Prolonged 72 h exposure of A549 and H23 cells to CINK4 reduced phosphorylated Rb and cyclin D1 in a concentration-dependent manner. We obtained similar results in H358, SKLU-1 and PC14 cells (data not shown). Total Rb was reduced at higher concentrations (10 µM) in A549 and H23 cells. CINK4 had no inhibitory effect on expression of phosphorylated ERK, nor did CDK4 and CDK6 have an effect on A549 and H23 cells (). The remarkable increase in cleaved PARP and caspase 3 occurred at 10 µM CINK4 in H23 cells but not A549 cells. Bax expression was strongly increased but Bcl-2 expression was not significantly altered at 10 µM CINK4 in H23 and A549 ().
CINK4 enhances paclitaxel sensitivity in KRAS mutation-bearing lung cancer cells
Paclitaxel (0.1–300 nM; 72 h) induced dose-dependent cytotoxicity in 3 KRAS mutation-positive lung cancer cell lines. The IC50 value was 3 nM in A549 and H23 cells and 40 nM in SKLU-1 cells (). Even at 300 nM paclitaxel, 8.9 ± 1.6% and 9.0 ± 0.4% of A549 and H23 cells and 45.4 ± 3.2% of SKLU-1 cells remained alive.

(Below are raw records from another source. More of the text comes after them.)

-- ==== Sys2Proof/Laws/Ops.lean ====
section
/-! SUPPORT. For each shared operation, what it does to every field and to every byte of memory, so that
a proof cites these lemmas and does not unfold the operation. -/

namespace Sys2Proof.Machine

/-! ### Reading: only the event trace changes -/

@[simp] theorem State.noteRead_cfg (s : State) (a : Word) : (s.noteRead a).cfg = s.cfg := rfl
@[simp] theorem State.noteRead_pc (s : State) (a : Word) : (s.noteRead a).pc = s.pc := rfl
@[simp] theorem State.noteRead_a (s : State) (a : Word) : (s.noteRead a).a = s.a := rfl
@[simp] theorem State.noteRead_x (s : State) (a : Word) : (s.noteRead a).x = s.x := rfl
@[simp] theorem State.noteRead_y (s : State) (a : Word) : (s.noteRead a).y = s.y := rfl
@[simp] theorem State.noteRead_sp (s : State) (a : Word) : (s.noteRead a).sp = s.sp := rfl
@[simp] theorem State.noteRead_p (s : State) (a : Word) : (s.noteRead a).p = s.p := rfl
@[simp] theorem State.noteRead_cycles (s : State) (a : Word) : (s.noteRead a).cycles = s.cycles := rfl
@[simp] theorem State.noteRead_runState (s : State) (a : Word) : (s.noteRead a).runState = s.runState := rfl
@[simp] theorem State.noteRead_proceed (s : State) (a : Word) : (s.noteRead a).proceed = s.proceed := rfl
@[simp] theorem State.noteRead_irqLine (s : State) (a : Word) : (s.noteRead a).irqLine = s.irqLine := rfl
@[simp] theorem State.noteRead_nmiPending (s : State) (a : Word) : (s.noteRead a).nmiPending = s.nmiPending := rfl
@[simp] theorem State.noteRead_mem (s : State) (a : Word) : (s.noteRead a).mem = s.mem := rfl
@[simp] theorem State.noteRead_lock (s : State) (a : Word) : (s.noteRead a).lock = s.lock := rfl
@[simp] theorem State.noteRead_trace (s : State) (a : Word) : (s.noteRead a).trace = .byteRead a (s.peek a) :: s.trace := rfl
@[simp] theorem State.noteRead_peek (s : State) (a : Word) (b : Word) : (s.noteRead a).peek b = s.peek b := rfl
@[simp] theorem State.noteRead_isLocked (s : State) (a : Word) (b : Word) : (s.noteRead a).isLocked b = s.isLocked b := rfl

@[simp] theorem State.noteReadWord_cfg (s : State) (a : Word) : (s.noteReadWord a).cfg = s.cfg := rfl
@[simp] theorem State.noteReadWord_pc (s : State) (a : Word) : (s.noteReadWord a).pc = s.pc := rfl
@[simp] theorem State.noteReadWord_a (s : State) (a : Word) : (s.noteReadWord a).a = s.a := rfl
@[simp] theorem State.noteReadWord_x (s : State) (a : Word) : (s.noteReadWord a).x = s.x := rfl
@[simp] theorem State.noteReadWord_y (s : State) (a : Word) : (s.noteReadWord a).y = s.y := rfl
@[simp] theorem State.noteReadWord_sp (s : State) (a : Word) : (s.noteReadWord a).sp = s.sp := rfl
@[simp] theorem State.noteReadWord_p (s : State) (a : Word) : (s.noteReadWord a).p = s.p := rfl
@[simp] theorem State.noteReadWord_cycles (s : State) (a : Word) : (s.noteReadWord a).cycles = s.cycles := rfl
@[simp] theorem State.noteReadWord_runState (s : State) (a : Word) : (s.noteReadWord a).runState = s.runState := rfl
@[simp] theorem State.noteReadWord_proceed (s : State) (a : Word) : (s.noteReadWord a).proceed = s.proceed := rfl
@[simp] theorem State.noteReadWord_irqLine (s : State) (a : Word) : (s.noteReadWord a).irqLine = s.irqLine := rfl
@[simp] theorem State.noteReadWord_nmiPending (s : State) (a : Word) : (s.noteReadWord a).nmiPending = s.nmiPending := rfl
@[simp] theorem State.noteReadWord_mem (s : State) (a : Word) : (s.noteReadWord a).mem = s.mem := rfl
@[simp] theorem State.noteReadWord_lock (s : State) (a : Word) : (s.noteReadWord a).lock = s.lock := rfl
@[simp] theorem State.noteReadWord_trace (s : State) (a : Word) : (s.noteReadWord a).trace = .byteRead (a + 1) (s.peek (a + 1)) :: .byteRead a (s.peek a) :: s.trace := rfl
@[simp] theorem State.noteReadWord_peek (s : State) (a : Word) (b : Word) : (s.noteReadWord a).peek b = s.peek b := rfl
@[simp] theorem State.noteReadWord_isLocked (s : State) (a : Word) (b : Word) : (s.noteReadWord a).isLocked b = s.isLocked b := rfl

@[simp] theorem State.noteReadWordZP_cfg (s : State) (z : Byte) : (s.noteReadWordZP z).cfg = s.cfg := rfl
@[simp] theorem State.noteReadWordZP_pc (s : State) (z : Byte) : (s.noteReadWordZP z).pc = s.pc := rfl
@[simp] theorem State.noteReadWordZP_a (s : State) (z : Byte) : (s.noteReadWordZP z).a = s.a := rfl
@[simp] theorem State.noteReadWordZP_x (s : State) (z : Byte) : (s.noteReadWordZP z).x = s.x := rfl
@[simp] theorem State.noteReadWordZP_y (s : State) (z : Byte) : (s.noteReadWordZP z).y = s.y := rfl
@[simp] theorem State.noteReadWordZP_sp (s : State) (z : Byte) : (s.noteReadWordZP z).sp = s.sp := rfl
@[simp] theorem State.noteReadWordZP_p (s : State) (z : Byte) : (s.noteReadWordZP z).p = s.p := rfl
@[simp] theorem State.noteReadWordZP_cycles (s : State) (z : Byte) : (s.noteReadWordZP z).cycles = s.cycles := rfl
@[simp] theorem State.noteReadWordZP_runState (s : State) (z : Byte) : (s.noteReadWordZP z).runState = s.runState := rfl
@[simp] theorem State.noteReadWordZP_proceed (s : State) (z : Byte) : (s.noteReadWordZP z).proceed = s.proceed := rfl
@[simp] theorem State.noteReadWordZP_irqLine (s : State) (z : Byte) : (s.noteReadWordZP z).irqLine = s.irqLine := rfl
@[simp] theorem State.noteReadWordZP_nmiPending (s : State) (z : Byte) : (s.noteReadWordZP z).nmiPending = s.nmiPending := rfl
@[simp] theorem State.noteReadWordZP_mem (s : State) (z : Byte) : (s.noteReadWordZP z).mem = s.mem := rfl
@[simp] theorem State.noteReadWordZP_lock (s : State) (z : Byte) : (s.noteReadWordZP z).lock = s.lock := rfl
@[simp] theorem State.noteReadWordZP_trace (s : State) (z : Byte) : (s.noteReadWordZP z).trace = 
      .byteRead (zext (z + 1)) (s.peek (zext (z + 1))) :: .byteRead (zext z) (s.peek (zext z)) :: s.trace := rfl
@[simp] theorem State.noteReadWordZP_peek (s : State) (z : Byte) (b : Word) : (s.noteReadWordZP z).peek b = s.peek b := rfl
@[simp] theorem State.noteReadWordZP_isLocked (s : State) (z : Byte) (b : Word) : (s.noteReadWordZP z).isLocked b = s.isLocked b := rfl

Figure 6. Anti-proliferative effects of paclitaxel alone and combined with CINK4 in 3 KRAS mutation-positive NSCLC cell lines. (A) Anti-proliferative effect of paclitaxel (0.1–300 nM) in 3 KRAS mutation-positive NSCLC cell lines at 72 h. (B) Paclitaxel (1, 3, 5, and 10 nM) was combined with CINK4 (1, 3, 5, and 10 μM) for 72 h in individual cell line. Interactions between paclitaxel and CINK4 were analyzed by combination index (CI). The calculated CIs were divided into 3 categories: CI < 1, CI = 1, or CI > 1, indicating synergistic, additive and antagonistic effects, respectively.
KRAS mutation-positive tumor cell growth inhibition was enhanced by a simultaneously combination of paclitaxel and CINK4, with a few exceptions (). CINK4 (1, 3, 5 and 10 μM) combined with paclitaxel (1, 3, 5 and 10 nM) yielded CI values of 0.85 ± 0.23 for A549, 0.69 ± 0.19 for SKLU-1 and 0.98 ± 0.20 for H23. We observed synergistic anti-tumor activities with 10 µM CINK4 plus paclitaxel (1, 3, 5 and 10 nM). The CI values were 0.69 ± 0.10 for A549, 0.42 ± 0.10 for SKLU-1, and 0.87 ± 0.16 for H23 cells.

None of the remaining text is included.